* WHAT YOU ARE ASKED TO DO
Below is a block of data; give all of it again word for word.

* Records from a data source
/-! ### A row of ticks (R215, R245) -/

theorem session_cons_replies (c : HostCall) (cs : List HostCall) (s : State) :
    (session (c :: cs) s).2 = (transact c s).2 :: (session cs (transact c s).1).2 := rfl

theorem toNat_tickDown (v : Byte) : (tickDown v).toNat = v.toNat - 1 := by
  unfold tickDown
  split <;> bv_omega

theorem toNat_ST_tickPort (s : State) : (tickPort s).1.ST.toNat = s.ST.toNat - 1 := toNat_tickDown s.ST

/-- A tick's tone is that ST was exactly 1 (R245). -/
theorem tickPort_reply (s : State) : (tickPort s).2 = .tone (decide (1 = s.ST.toNat)) := by
  refine congrArg Reply.tone (Bool.eq_iff_iff.mpr ?_)
  rw [beq_iff_eq, decide_eq_true_iff, eq_comm, ← BitVec.toNat_inj]
  rfl

/-- Settles O58, by induction on the number of ticks from any state: after the first tick ST is one less, so that the tick numbered
ST is numbered one less among those that follow. -/
theorem toneComesOnceAtTheLastTick : Obligations.ToneComesOnceAtTheLastTick := by
  intro s n
  induction n generalizing s with
  | zero => exact ⟨rfl, rfl⟩
  | succ n ih =>
    obtain ⟨hreplies, hST⟩ := ih (tickPort s).1
    rw [toNat_ST_tickPort] at hreplies hST
    rw [List.replicate_succ, session_cons_replies, session_cons_state]
    constructor
    · have hlater : ∀ k, (k + 1 = s.ST.toNat - 1) ↔ (k + 1 + 1 = s.ST.toNat) := fun k => by omega
      rw [List.range_succ_eq_map, List.map_cons, List.map_map]
      refine congrArg₂ List.cons (tickPort_reply s) (hreplies.trans (List.map_congr_left fun k _ => ?_))
      exact congrArg Reply.tone (decide_eq_decide.mpr (hlater k))
    · exact hST.trans (by omega)

/-! ### The key skips (R210, R211) -/

/-- A value that is a key's number numbers that key (R216). -/
theorem keyIndex_of_toNat_eq {v : Byte} {k : Fin 16} (h : v.toNat = k.val) : keyIndex v = some k :=
  (keyIndex_of_lt (h ▸ k.isLt)).trans (congrArg some (Fin.ext h))

section
variable {x : Reg} {s : State} {k : Fin 16}

theorem exec_skp_of_key (hk : (s.getV x).toNat = k.val) : exec (.skp x) s = .next (s.skipIf (s.keyDown k)) := by
  rw [exec, execSkp, keyIndex_of_toNat_eq hk]

theorem exec_sknp_of_key (hk : (s.getV x).toNat = k.val) : exec (.sknp x) s = .next (s.skipIf (!s.keyDown k)) := by
  rw [exec, execSknp, keyIndex_of_toNat_eq hk]

end

/-- Settles O38: where VX numbers a key both are skips on its state, and from 16 up both raise the fault. -/
theorem keySkips : Obligations.KeySkips := by
  intro x
  have hskp : encode (.skp x) = BitVec.ofNat 16 (0xE09E + x.val * 256) := encX_eq_ofNat 0xE x 0x9E
  have hsknp : encode (.sknp x) = BitVec.ofNat 16 (0xE0A1 + x.val * 256) := encX_eq_ofNat 0xE x 0xA1
  refine ⟨wordOf_of_encode rfl hskp, wordOf_of_encode rfl hsknp, fun s => ⟨fun k hk => ?_, fun hge => ?_⟩⟩
  · rw [exec_skp_of_key hk, exec_sknp_of_key hk]
    exact ⟨skipIf_outcome s Iff.rfl, skipIf_outcome s (Iff.of_eq (Bool.not_eq_true' _))⟩
  · exact ⟨tookFault_of_exec hskp (execSkp_of_ge hge), tookFault_of_exec hsknp (execSknp_of_ge hge)⟩

/-! ### Timer transfers and the key wait (R212 to R215) -/

/-- Settles O39: each writes the one register or timer its frame leaves out. -/
theorem timerReadsAndWrites : Obligations.TimerReadsAndWrites :=
  fun x => ⟨wordOf_of_encode rfl (encX_eq_ofNat 0xF x 0x07), wordOf_of_encode rfl (encX_eq_ofNat 0xF x 0x15),
    wordOf_of_encode rfl (encX_eq_ofNat 0xF x 0x18),
    fun s => ⟨⟨_, rfl, State.getV_setV_same s x s.DT, frameAt_setV s x s.DT⟩,
      ⟨_, rfl, rfl, frameAt_setDT s (s.getV x)⟩, ⟨_, rfl, rfl, frameAt_setST s (s.getV x)⟩⟩⟩

/-- A key's number fits a register. -/
theorem toNat_keyByte (k : Fin 16) : (BitVec.ofNat 8 k.val).toNat = k.val :=
  (BitVec.toNat_ofNat _ _).trans (Nat.mod_eq_of_lt (k.isLt.trans (by decide)))

/-- Settles O40: the key scan finds the lowest key down (`lowestKeyDown_eq_some_iff`), and with none down only the pc is written. -/
theorem keyWaitStoresTheLowestKey : Obligations.KeyWaitStoresTheLowestKey := by
  refine fun x => ⟨wordOf_of_encode rfl (encX_eq_ofNat 0xF x 0x0A), fun s => ⟨fun k hdown hlower => ?_, fun hup => ?_⟩⟩
  · have hfound : s.lowestKeyDown = some k := (State.lowestKeyDown_eq_some_iff s k).mpr ⟨hdown, hlower⟩
    refine ⟨_, execLdVxK_of_down x hfound, ?_, frameAt_setV s x _⟩
    rw [State.getV_setV_same, toNat_keyByte]
  · exact ⟨_, execLdVxK_of_up x hup, rfl, (Frame.refl _ _ s).setPC _⟩

end Sys2Proof.Machine

/-! SUPPORT. Exceptions and the host's calls (spec/60_exceptions.md rules R231 to R235, R244, R245, R252, R254 to R256): an execution
whose own check fails is the raising of its fault, the latch over each call, and a session that goes on with more calls. -/

namespace Sys2Proof.Machine

/-! ### What a step latches (R231 to R234) -/

/-- Settles O9: `step_latches_faultOfStep`, and the codes as the table of causes lists them. -/
theorem stepLatchesExactlyTheSpecifiedFault : Obligations.StepLatchesExactlyTheSpecifiedFault :=
  ⟨fun _ => step_latches_faultOfStep, rfl, rfl, rfl, rfl, rfl, rfl⟩

/-- An instruction whose own check fails does nothing but raise its fault: the check stands before every write (R234). -/
theorem exec_of_ownFault {i : Instr} {s : State} {c : FaultCause} {info : FaultInfo} (h : ownFault i s = some (c, info)) :
    exec i s = raiseFault c info i s := by
  cases i <;> simp only [ownFault, Option.ite_none_right_eq_some, Option.some.injEq, Prod.mk.injEq, reduceCtorEq] at h
  all_goals obtain ⟨hcheck, rfl, rfl⟩ := h
  case call nnn => exact execCall_of_full nnn hcheck
  case ret => exact execRet_of_empty hcheck
  case drw x y n =>
    obtain ⟨hrows, hpast⟩ := hcheck
    exact execDrw_of_gt x y hrows hpast
  case ldB x => exact execLdB_of_gt x hcheck
  case ldMemVx x => exact execLdMemVx_of_gt x hcheck
  case ldVxMem x => exact execLdVxMem_of_gt x hcheck
  case skp x => exact execSkp_of_ge hcheck
  case sknp x => exact execSknp_of_ge hcheck

/-- A step whose next state holds a record has only taken that fault, at the pc: in fetch, in decode, or in the instruction's own
check, since an execution that passes its check leaves the latch open. -/
theorem step_eq_takeFault {s t : State} (h : step s = .next t) (hfault : t.fault ≠ none) :
    ∃ c op info, t = s.takeFault c s.pc op info := by
  obtain ⟨hopen, -⟩ := step_cases h
  obtain htaken | ⟨i, -, hx⟩ := step_takeFault_or_exec h
  · exact htaken
  · cases hown : ownFault i s.fetched with
    | none =>
      have hkept := exec_fault hx
      rw [hown] at hkept
      exact absurd (hkept.trans hopen) hfault
    | some f =>
      rw [exec_of_ownFault hown, raiseFault, State.pc_fetched_sub] at hx
      exact ⟨_, _, _, (Host.Outcome.next.inj hx).symm⟩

* EXPECTED ANSWER
/-! ### A row of ticks (R215, R245) -/

theorem session_cons_replies (c : HostCall) (cs : List HostCall) (s : State) :
    (session (c :: cs) s).2 = (transact c s).2 :: (session cs (transact c s).1).2 := rfl

theorem toNat_tickDown (v : Byte) : (tickDown v).toNat = v.toNat - 1 := by
  unfold tickDown
  split <;> bv_omega

theorem toNat_ST_tickPort (s : State) : (tickPort s).1.ST.toNat = s.ST.toNat - 1 := toNat_tickDown s.ST

/-- A tick's tone is that ST was exactly 1 (R245). -/
theorem tickPort_reply (s : State) : (tickPort s).2 = .tone (decide (1 = s.ST.toNat)) := by
  refine congrArg Reply.tone (Bool.eq_iff_iff.mpr ?_)
  rw [beq_iff_eq, decide_eq_true_iff, eq_comm, ← BitVec.toNat_inj]
  rfl

/-- Settles O58, by induction on the number of ticks from any state: after the first tick ST is one less, so that the tick numbered
ST is numbered one less among those that follow. -/
theorem toneComesOnceAtTheLastTick : Obligations.ToneComesOnceAtTheLastTick := by
  intro s n
  induction n generalizing s with
  | zero => exact ⟨rfl, rfl⟩
  | succ n ih =>
    obtain ⟨hreplies, hST⟩ := ih (tickPort s).1
    rw [toNat_ST_tickPort] at hreplies hST
    rw [List.replicate_succ, session_cons_replies, session_cons_state]
    constructor
    · have hlater : ∀ k, (k + 1 = s.ST.toNat - 1) ↔ (k + 1 + 1 = s.ST.toNat) := fun k => by omega
      rw [List.range_succ_eq_map, List.map_cons, List.map_map]
      refine congrArg₂ List.cons (tickPort_reply s) (hreplies.trans (List.map_congr_left fun k _ => ?_))
      exact congrArg Reply.tone (decide_eq_decide.mpr (hlater k))
    · exact hST.trans (by omega)

/-! ### The key skips (R210, R211) -/

/-- A value that is a key's number numbers that key (R216). -/
theorem keyIndex_of_toNat_eq {v : Byte} {k : Fin 16} (h : v.toNat = k.val) : keyIndex v = some k :=
  (keyIndex_of_lt (h ▸ k.isLt)).trans (congrArg some (Fin.ext h))

section
variable {x : Reg} {s : State} {k : Fin 16}

theorem exec_skp_of_key (hk : (s.getV x).toNat = k.val) : exec (.skp x) s = .next (s.skipIf (s.keyDown k)) := by
  rw [exec, execSkp, keyIndex_of_toNat_eq hk]

theorem exec_sknp_of_key (hk : (s.getV x).toNat = k.val) : exec (.sknp x) s = .next (s.skipIf (!s.keyDown k)) := by
  rw [exec, execSknp, keyIndex_of_toNat_eq hk]

end

/-- Settles O38: where VX numbers a key both are skips on its state, and from 16 up both raise the fault. -/
theorem keySkips : Obligations.KeySkips := by
  intro x
  have hskp : encode (.skp x) = BitVec.ofNat 16 (0xE09E + x.val * 256) := encX_eq_ofNat 0xE x 0x9E
  have hsknp : encode (.sknp x) = BitVec.ofNat 16 (0xE0A1 + x.val * 256) := encX_eq_ofNat 0xE x 0xA1
  refine ⟨wordOf_of_encode rfl hskp, wordOf_of_encode rfl hsknp, fun s => ⟨fun k hk => ?_, fun hge => ?_⟩⟩
  · rw [exec_skp_of_key hk, exec_sknp_of_key hk]
    exact ⟨skipIf_outcome s Iff.rfl, skipIf_outcome s (Iff.of_eq (Bool.not_eq_true' _))⟩
  · exact ⟨tookFault_of_exec hskp (execSkp_of_ge hge), tookFault_of_exec hsknp (execSknp_of_ge hge)⟩

/-! ### Timer transfers and the key wait (R212 to R215) -/

/-- Settles O39: each writes the one register or timer its frame leaves out. -/
theorem timerReadsAndWrites : Obligations.TimerReadsAndWrites :=
  fun x => ⟨wordOf_of_encode rfl (encX_eq_ofNat 0xF x 0x07), wordOf_of_encode rfl (encX_eq_ofNat 0xF x 0x15),
    wordOf_of_encode rfl (encX_eq_ofNat 0xF x 0x18),
    fun s => ⟨⟨_, rfl, State.getV_setV_same s x s.DT, frameAt_setV s x s.DT⟩,
      ⟨_, rfl, rfl, frameAt_setDT s (s.getV x)⟩, ⟨_, rfl, rfl, frameAt_setST s (s.getV x)⟩⟩⟩

/-- A key's number fits a register. -/
theorem toNat_keyByte (k : Fin 16) : (BitVec.ofNat 8 k.val).toNat = k.val :=
  (BitVec.toNat_ofNat _ _).trans (Nat.mod_eq_of_lt (k.isLt.trans (by decide)))

/-- Settles O40: the key scan finds the lowest key down (`lowestKeyDown_eq_some_iff`), and with none down only the pc is written. -/
theorem keyWaitStoresTheLowestKey : Obligations.KeyWaitStoresTheLowestKey := by
  refine fun x => ⟨wordOf_of_encode rfl (encX_eq_ofNat 0xF x 0x0A), fun s => ⟨fun k hdown hlower => ?_, fun hup => ?_⟩⟩
  · have hfound : s.lowestKeyDown = some k := (State.lowestKeyDown_eq_some_iff s k).mpr ⟨hdown, hlower⟩
    refine ⟨_, execLdVxK_of_down x hfound, ?_, frameAt_setV s x _⟩
    rw [State.getV_setV_same, toNat_keyByte]
  · exact ⟨_, execLdVxK_of_up x hup, rfl, (Frame.refl _ _ s).setPC _⟩

end Sys2Proof.Machine

/-! SUPPORT. Exceptions and the host's calls (spec/60_exceptions.md rules R231 to R235, R244, R245, R252, R254 to R256): an execution
whose own check fails is the raising of its fault, the latch over each call, and a session that goes on with more calls. -/

namespace Sys2Proof.Machine

/-! ### What a step latches (R231 to R234) -/

/-- Settles O9: `step_latches_faultOfStep`, and the codes as the table of causes lists them. -/
theorem stepLatchesExactlyTheSpecifiedFault : Obligations.StepLatchesExactlyTheSpecifiedFault :=
  ⟨fun _ => step_latches_faultOfStep, rfl, rfl, rfl, rfl, rfl, rfl⟩

/-- An instruction whose own check fails does nothing but raise its fault: the check stands before every write (R234). -/
theorem exec_of_ownFault {i : Instr} {s : State} {c : FaultCause} {info : FaultInfo} (h : ownFault i s = some (c, info)) :
    exec i s = raiseFault c info i s := by
  cases i <;> simp only [ownFault, Option.ite_none_right_eq_some, Option.some.injEq, Prod.mk.injEq, reduceCtorEq] at h
  all_goals obtain ⟨hcheck, rfl, rfl⟩ := h
  case call nnn => exact execCall_of_full nnn hcheck
  case ret => exact execRet_of_empty hcheck
  case drw x y n =>
    obtain ⟨hrows, hpast⟩ := hcheck
    exact execDrw_of_gt x y hrows hpast
  case ldB x => exact execLdB_of_gt x hcheck
  case ldMemVx x => exact execLdMemVx_of_gt x hcheck
  case ldVxMem x => exact execLdVxMem_of_gt x hcheck
  case skp x => exact execSkp_of_ge hcheck
  case sknp x => exact execSknp_of_ge hcheck

/-- A step whose next state holds a record has only taken that fault, at the pc: in fetch, in decode, or in the instruction's own
check, since an execution that passes its check leaves the latch open. -/
theorem step_eq_takeFault {s t : State} (h : step s = .next t) (hfault : t.fault ≠ none) :
    ∃ c op info, t = s.takeFault c s.pc op info := by
  obtain ⟨hopen, -⟩ := step_cases h
  obtain htaken | ⟨i, -, hx⟩ := step_takeFault_or_exec h
  · exact htaken
  · cases hown : ownFault i s.fetched with
    | none =>
      have hkept := exec_fault hx
      rw [hown] at hkept
      exact absurd (hkept.trans hopen) hfault
    | some f =>
      rw [exec_of_ownFault hown, raiseFault, State.pc_fetched_sub] at hx
      exact ⟨_, _, _, (Host.Outcome.next.inj hx).symm⟩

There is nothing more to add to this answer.